The survey, conducted by HIMSS Analytics and Nuance Communications and announced at HIMSS 2017 in Orlando, was completed by 167 respondents in 142 organizations. Roughly 40 percent of those who participated hold C-suite titles, while another 40 percent serve in IT leadership roles.

Some 80 percent of respondents expressed confidence their organization will realize “the full benefits” of EHRs, including improved coordination of care and patient outcomes and significant investments in training, extra IT staff and support.

Now, they’re planning on adding additional technology to their EHRs. For 2017, 25 percent of respondents said they’ll introduce enhancements like mobile devices and apps, computer-assisted physician documentation (CAPD) and speech recognition software.

“Now that we have systems with burgeoning reams of data, the key will be extracting and abstracting meaningful information and knowledge out of the raw data,” said John Lee, MD, CMIO of Edward Hospital near Chicago and member of the HIMSS Physician Committee. “We must then use this knowledge to truly improve care.”

Getting clinicians to actually use these additional tools remains a challenge; 83 percent of organizations reported that at least three-quarters of its clinical staff was using EHRs to document patient care. But 61 percent reported less than half their clinicians are using mobile applications. Usage rates were lower for speech recognition (44 percent said less than one-quarter of clinicians used it) and CAPD solutions (67 percent said less than a quarter of its clinicians used it).

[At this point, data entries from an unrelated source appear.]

-- ==== Sys2Proof/Proofs/State.lean ====
section
/-! The state's rules (10_state.md): what a step leaves behind, the invariant, the frame of a host request, the lifecycle
register, the working registers, and that nothing but the configuration, the life value and the answers is read. -/

namespace Sys2Proof.Machine

/-! ## What a step leaves behind -/

/-- A request's events, and then its response, stand at the end of the trace (R27, R28). -/
theorem answered_trace (s : State) (l : Life) (w : List Event) (st : Status) :
    (({ s with life := l }.afterEvents w).responded st).trace = s.trace ++ w ++ [.resp st] := by
  rw [State.responded_trace, State.afterEvents_trace]; rfl

/-- A wire command appends no response. -/
theorem unit_next_noResp {i : Instr} {s t : State} (hi : i.isHostRequest = false) (h : exec i s = .next t) :
    ∃ w r, (∀ e ∈ w, e.isResponse = false) ∧ t = { s.afterEvents w with unitResult := some r } := by
  have hfull : ∀ e ∈ unitEvents s i, e.isResponse = false :=
    noResp_lines fun e he => .inl (unitEvents_writes s i e he)
  obtain ⟨w, r, ht, ⟨rfl, -⟩ | ⟨k, hk, rfl, -⟩⟩ := unit_next hi h
  · exact ⟨_, r, hfull, ht⟩
  · exact ⟨_, r, noResp_cut hfull hk, ht⟩

/-- A step in the claims' terms: what it leaves behind, without what made it do so (R22, R26, R28, log 5, log 7). -/
inductive StepEffect (s t : State) : Prop
  /-- A unit operation's events, and its result at the port. -/
  | unitOperation (w r) (hc : s.unitCall ≠ none) (hw : ∀ e ∈ w, e.isResponse = false)
      (ht : t = { s.afterEvents w with unitCall := none, unitResult := some r })
  /-- A request's events, and its one response. -/
  | answered (w l st) (hb : s.busy = true) (hw : ∀ e ∈ w, e.isResponse = false)
      (ht : t = ({ s with life := l }.afterEvents w).responded st)
  /-- The request at the position is accepted. -/
  | accepted (hb : s.busy = false) (hp : s.pos < s.program.length) (ht : t = s.accept)
  /-- Nothing. -/
  | waited (hb : s.busy = false) (ht : t = s)

theorem step_effect {s t : State} (h : step s = .next t) : StepEffect s t := by
  cases step_cases h with
  | unit u bytes i hc hd he =>
    obtain ⟨w, r, hw, ht⟩ := unit_next_noResp (decodeWire_unit hd).2 he
    exact .unitOperation w r (by simp [hc]) hw ht
  | request bytes i hc hb hp hd he =>
    obtain ⟨w, l, st, hr, ht⟩ := host_next (decodeRequest_host hd) he
    exact .answered w l st hb hr.noResp ht
  | illegal hc hb ht => exact .answered [] s.life .errIllegal hb (by simp) (by simpa using ht)
  | accept bytes hc hb hp ht => exact .accepted hb (List.getElem?_eq_some_iff.mp hp).1 ht
  | idle hc hb ht => exact .waited hb ht

/-! ## The invariant -/

/-- The invariant does not speak of `life` or of the unit port. -/
theorem State.Inv.withLifeAndPort {s : State} (h : s.Inv) (l : Life) (c : Option (UnitId × List Byte))
    (r : Option Answer) : State.Inv { s with life := l, unitCall := c, unitResult := r } :=
  ⟨h.cfg_legal, h.lvl_view, h.resp_view, h.pos_view, h.no_frame, h.no_scroll, h.busy_request⟩

/-- Events other than responses keep the invariant: the levels follow them, and no response is added (R25). -/
theorem State.Inv.afterEvents {s : State} (h : s.Inv) {w : List Event} (hw : ∀ e ∈ w, e.isResponse = false) :
    (s.afterEvents w).Inv where
  cfg_legal := h.cfg_legal
  lvl_view := by rw [State.afterEvents_trace, levelsOf_append, ← h.lvl_view]; rfl
  resp_view := by simp [lastResponse_append, lastResponse_none hw, h.resp_view]
  pos_view := by simp [countResp_zero hw, h.pos_view]
  no_frame := h.no_frame
  no_scroll := h.no_scroll
  busy_request := h.busy_request

/-- A response keeps the invariant: `resp`, `pos` and the trace move together, and the block is free (R22, R28). -/
theorem State.Inv.responded {s : State} (h : s.Inv) (st : Status) : (s.responded st).Inv where
  cfg_legal := h.cfg_legal
  lvl_view := by rw [State.responded_trace, levelsOf_append, ← h.lvl_view]; rfl
  resp_view := by simp [lastResponse_append, lastResponse]
  pos_view := by simp [Event.isResponse, h.pos_view]
  no_frame := ⟨rfl, rfl⟩
  no_scroll := ⟨rfl, rfl, rfl, rfl⟩
  busy_request hb := nomatch hb

/-- Accepting a request that is there keeps the invariant (R26). -/
theorem State.Inv.accept {s : State} (h : s.Inv) (hp : s.pos < s.program.length) : s.accept.Inv :=
  ⟨h.cfg_legal, h.lvl_view, h.resp_view, h.pos_view, h.no_frame, h.no_scroll, fun _ => hp⟩

/-- Settles O2: the configuration is legal, and every other clause is an equation of reset values. -/
theorem resetMeetsTheInvariant : Obligations.ResetMeetsTheInvariant :=
  ⟨Config.reference_wf, rfl, rfl, rfl, ⟨rfl, rfl⟩, ⟨rfl, rfl, rfl, rfl⟩, fun hb => nomatch hb⟩

/-- Settles O3: each effect of a step is made of updates that keep the invariant. -/
theorem everyStepKeepsTheInvariant : Obligations.EveryStepKeepsTheInvariant := by
  intro s t hinv h
  cases step_effect h with
  | unitOperation w r _ hw ht => exact ht ▸ (hinv.afterEvents hw).withLifeAndPort s.life none (some r)
  | answered w l st _ hw ht =>
    exact ht ▸ ((hinv.withLifeAndPort l s.unitCall s.unitResult).afterEvents hw).responded st
  | accepted _ hp ht => exact ht ▸ hinv.accept hp
  | waited _ ht => exact ht ▸ hinv

/-! ## The position and the trace -/

/-- Settles O10: a busy block's step answers its request, a free block's step accepts one or waits. -/
theorem positionMovesOncePerResponse : Obligations.PositionMovesOncePerResponse := by
  intro s t hport h
  cases step_effect h with
  | unitOperation _ _ hc => exact absurd hport hc
  | answered w l st hb hw ht =>
    subst ht
    exact ⟨rfl, fun _ => ⟨rfl, rfl, st, w, rfl, answered_trace s l w st, hw⟩, fun hfree => by simp [hb] at hfree⟩
  | accepted hb hp ht =>
    subst ht
    exact ⟨rfl, fun hbusy => by simp [hb] at hbusy, fun _ => ⟨rfl, rfl, rfl⟩⟩
  | waited hb ht =>
    subst ht
    exact ⟨rfl, fun hbusy => by simp [hb] at hbusy, fun _ => ⟨rfl, rfl, rfl⟩⟩

/-- Settles O11: each effect of a step adds its events, and a request its response, at the end. -/
theorem traceOnlyGrows : Obligations.TraceOnlyGrows := by
  intro s t h
  cases step_effect h with
  | unitOperation w r _ _ ht => exact ⟨w, ht ▸ s.afterEvents_trace w⟩
  | answered w l st _ _ ht => exact ⟨w ++ [.resp st], by rw [ht, answered_trace, List.append_assoc]⟩
  | accepted _ _ ht => exact ⟨[], by simp [ht]⟩
  | waited _ ht => exact ⟨[], by simp [ht]⟩

/-! ## Steps by what stands at the position -/

/-- A busy block fetches the request at its position (R22). -/
theorem fetch_busy {s : State} {bytes : List Byte} (hc : s.unitCall = none) (hb : s.busy = true)
    (hp : s.program[s.pos]? = some bytes) : s.fetch = .request (decodeRequest bytes) := by
  simp [State.fetch, State.requestInHand, hc, hb, hp]

/-- A free block with a request at its position accepts it (R26). -/
theorem fetch_free_some {s : State} {bytes : List Byte} (hc : s.unitCall = none) (hb : s.busy = false)
    (hp : s.program[s.pos]? = some bytes) : s.fetch = .accept := by
  simp [State.fetch, State.requestInHand, hc, hb, hp]

/-- A free block without one waits (R251). -/
theorem fetch_free_none {s : State} (hc : s.unitCall = none) (hb : s.busy = false)
    (hp : s.program[s.pos]? = none) : s.fetch = .idle := by
  simp [State.fetch, State.requestInHand, hc, hb, hp]

/-- Settles O6: the step performs what it fetches. -/
theorem stepPerformsTheRequestInHand : Obligations.StepPerformsTheRequestInHand := by
  intro s bytes i hc hb hp hd
  simp only [step, fetch_busy hc hb hp, hd]

/-- Settles O8: the step of a free block is decided by whether a request stands at the position. -/
theorem freeBlockAcceptsOrWaits : Obligations.FreeBlockAcceptsOrWaits := by
  intro s hc hb
  constructor
  · intro bytes hp
    simp only [step, fetch_free_some hc hb hp, State.accept]
  · intro hp
    simp only [step, fetch_free_none hc hb hp]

Some facilities are ahead of others, according to the survey. For example, Hartford HealthCare CMIO Spencer Erman, MD, said before adopting speech recognition software, Hartford Hospitals was dictating and transcribing 4,200 consult notes a month. After adoption, it was down to 207.

Outside physicians, however, may be holding back wider adoption of technology over paper documents. Erman said 30 to 40 percent of doctors outside its system still send in physical copies of consult letters or pre-op orders that have to then be transcribed into an EHR.

“In the hospitals and offices, it’s EHRs only. No paper charts are being kept anymore except legacy stuff. No paper orders,” Erman said.

The new technology has meant new priorities in staffing. Increased investment in areas like software integration and development has led to reductions in other jobs, like in-house medical transcriptionists (down 69 percent) and paper records administrations (down 57 percent).

Training, whether web-based or in a classroom, has been deemed necessary in this transition. Erman said clinicians have to learn to use these tools, noting younger healthcare professionals will be coming in having never used paper records.

“The car—and by that I mean EHR technology—is going down the road. You can drive it, be a passenger or be dragged kicking and screaming behind it,” he said. “The car’s going with you or without you, so I recommend you embrace it at whatever level you desire.”

For executives, the financial impacts alone make adopting new technology essential. When asked what has been the most significant financial benefit, 67 percent said capturing appropriate reimbursements, 54 percent said a reduction in denied claims and 52 percent said improved performance under bundled payments.

“As we’re moving toward value-based care and complete accountability for a given population’s overall health, without systems like these and key tools around clinical decision support … we won’t be able to succeed,” said Michael Hyder, MD, MPH, CMIO of New Bedford, Massachusetts Southcoast Health. “There’s no option not to participate in something like this or to move forward without these types of tools. Advanced information technology is absolutely critical to providing high-quality care at an appropriate cost.”